Pivotal technologies have helped accelerate the discovery of other new technologies throughout history. For instance, the telescope powered the fields of astronomy and physics, while the microscope led to new innovations in the field of biology.
Artificial intelligence has the potential to be such a technology. For instance, in the field of material science, AI has already aided in the discovery of new materials for a broad range of applications including in clean energy, advanced electronics, and next generation aerospace technologies. A number of research funding agencies—including the National Science Foundation, the Department of Energy and the National Institute of Standards and Technology—have been exploring ways to expand the use of AI technologies to accelerate these discoveries. This suggests AI can greatly boost our understanding of the world and foster innovation beyond the realm of computer science.
In thinking about innovation and ways to accelerate it, three interrelated challenges merit consideration:
- The Burden of Knowledge: The expertise necessary to make original contributions in a field is likely to grow the further we advance technologically, which suggests researchers will require more education and larger teams to innovate.
- Discovering Useful Combinations: Innovation often requires combining different inputs, data, and ideas, but it is difficult to discover what combinations are useful, especially as the amount of information available continues to grow.
- Risk and Uncertainty: The greater the risk and uncertainty around an R&D project, the more costly it becomes to finance.
These challenges are all currently present and will persist for the foreseeable future. However, AI provides a tool to help mitigate them:
- AI can help reduce the burden of knowledge by making knowledge more accessible. For example, many researchers have been using AI as a tool to more quickly gather and synthesize a large number of research papers, which can greatly speed up the literature review process.
- AI can help more quickly and efficiently find combinations that spur innovation. Some of the most pressing challenges today, including climate change, require multi-disciplinary approaches to innovation. The Advanced Research Projects Agency – Energy (ARPA-E) has recently invested in the development of AI tools which combine wider ranges of innovative concepts together which are capable of designing better photovoltaics, turbine blades, and power electronics to enable the decarbonization of the U.S. economy.
- AI can help more accurately calculate the risk of an R&D project, which can reduce financing cost and allow companies to more efficiently allocate resources. For instance, AI is being used by pharmaceutical companies to predict the likelihood of success for a drug development program. If successful, these efforts can reduce the cost of developing drugs, while improving patient outcomes.
AI offers many benefits toward boosting innovation, but it can be overhyped, potentially leading to counterproductive disillusionment. Therefore, it is important to provide a realistic assessment of its potential and highlight some of its limitations:
- AI can be bound by data limitations. A lack of good data can limit the effectiveness of AI and prevent it from reaching its full potential. For instance, an AI trying to discover medical treatments personalized to specific patients would be less effective if it has less data about different patients to train itself with.
- AI can be bound by the availability of computing power. Similar to data limitations, AI can be constrained by how much computing power it has to process data.
- The burden of knowledge can only be shrunk so much by AI. AI can help reduce the burden of knowledge for researchers, but there are limits to how much this can shrink.
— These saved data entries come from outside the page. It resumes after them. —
-- ==== Sys2Proof/Machine/IndexMem.lean ====
section
/-! DEFINITION. Index register and memory-block instructions (43_index_memory.md). -/

namespace Sys2Proof.Machine

/-- Annn LD I: I <- zext_16(nnn) (R170). -/
def execLdI (nnn : Addr12) (s : State) : Host.Outcome State Fault Refusal := .next (s.setI (absolute nnn))

/-- Fx1E ADD I: I <- trunc_16(I + V[x]), no flag (R171). -/
def execAddIVx (x : Reg) (s : State) : Host.Outcome State Fault Refusal :=
  .next (s.setI (s.i + (s.reg x).setWidth 16))

/-- Fx29 LD F: I <- P_FONT_BASE + 5·V[x] for a hexadecimal digit, else refused (R172). -/
def execLdFVx (x : Reg) (s : State) : Host.Outcome State Fault Refusal :=
  match glyphAddress s.params (s.reg x) with
  | some a => .next (s.setI a)
  | none => .refused (.fontDigitOutOfRange (s.reg x))

/-- Fx33 LD B: the three decimal digits of V[x] to I, I + 1, I + 2; I is not changed (R173). -/
def execLdBVx (x : Reg) (s : State) : Host.Outcome State Fault Refusal :=
  ofExcept (storeBytes s (s.indirect 0) (bcdDigits (s.reg x)))

/-- Fx55 LD [I]: V[0]..V[x] to memory from I; then I past the range (R174). -/
def execLdMemVx (x : Reg) (s : State) : Host.Outcome State Fault Refusal :=
  match storeBytes s (s.indirect 0) (s.regsUpTo x) with
  | .error f => .fault f
  | .ok t => .next (t.setI (s.pastRange x))

/-- Fx65 LD Vx: memory from I to V[0]..V[x]; then I past the range (R175). -/
def execLdVxMem (x : Reg) (s : State) : Host.Outcome State Fault Refusal :=
  match loadBytes s (s.indirect 0) (x.toNat + 1) with
  | .error f => .fault f
  | .ok bs => .next ({ s with v := fillRegs s.v 0 bs }.setI (s.pastRange x))

end Sys2Proof.Machine
end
By analogy, internet search engines have made browsing for academic articles easier because people don’t have to go to a library and find articles manually, but one still needs to have a general sense of what they are looking for and how to weed through search results.
- There are limits to the types of combinations and innovations that AI is good at finding. This could result in a spurt of AI-based innovation at first, but a dramatic slowdown after the “low hanging fruit” are picked.
- AI cannot do everything in the creativity process. For instance, AI is currently not good at making causal inferences, so domain expertise will continue to be important in dealing with issues of causality. AI will be a tool to enable domain experts to work more efficiently, but experts still need to be experts.
Policymakers can help optimize the use of AI for driving innovation, but they need to ask the right questions. Several questions include:
- How can the government better incorporate AI into its R&D roadmaps?
- What can the government do to make datasets more accessible to university and public-sector researchers, while maintaining proper safeguards for sensitive information?
- Can public policy play a role in fostering the effective use of AI in R&D at the private sector and universities?
- How can we increase public and industry awareness about the potential (and limitations) of AI to boost the rate of innovation in the United States?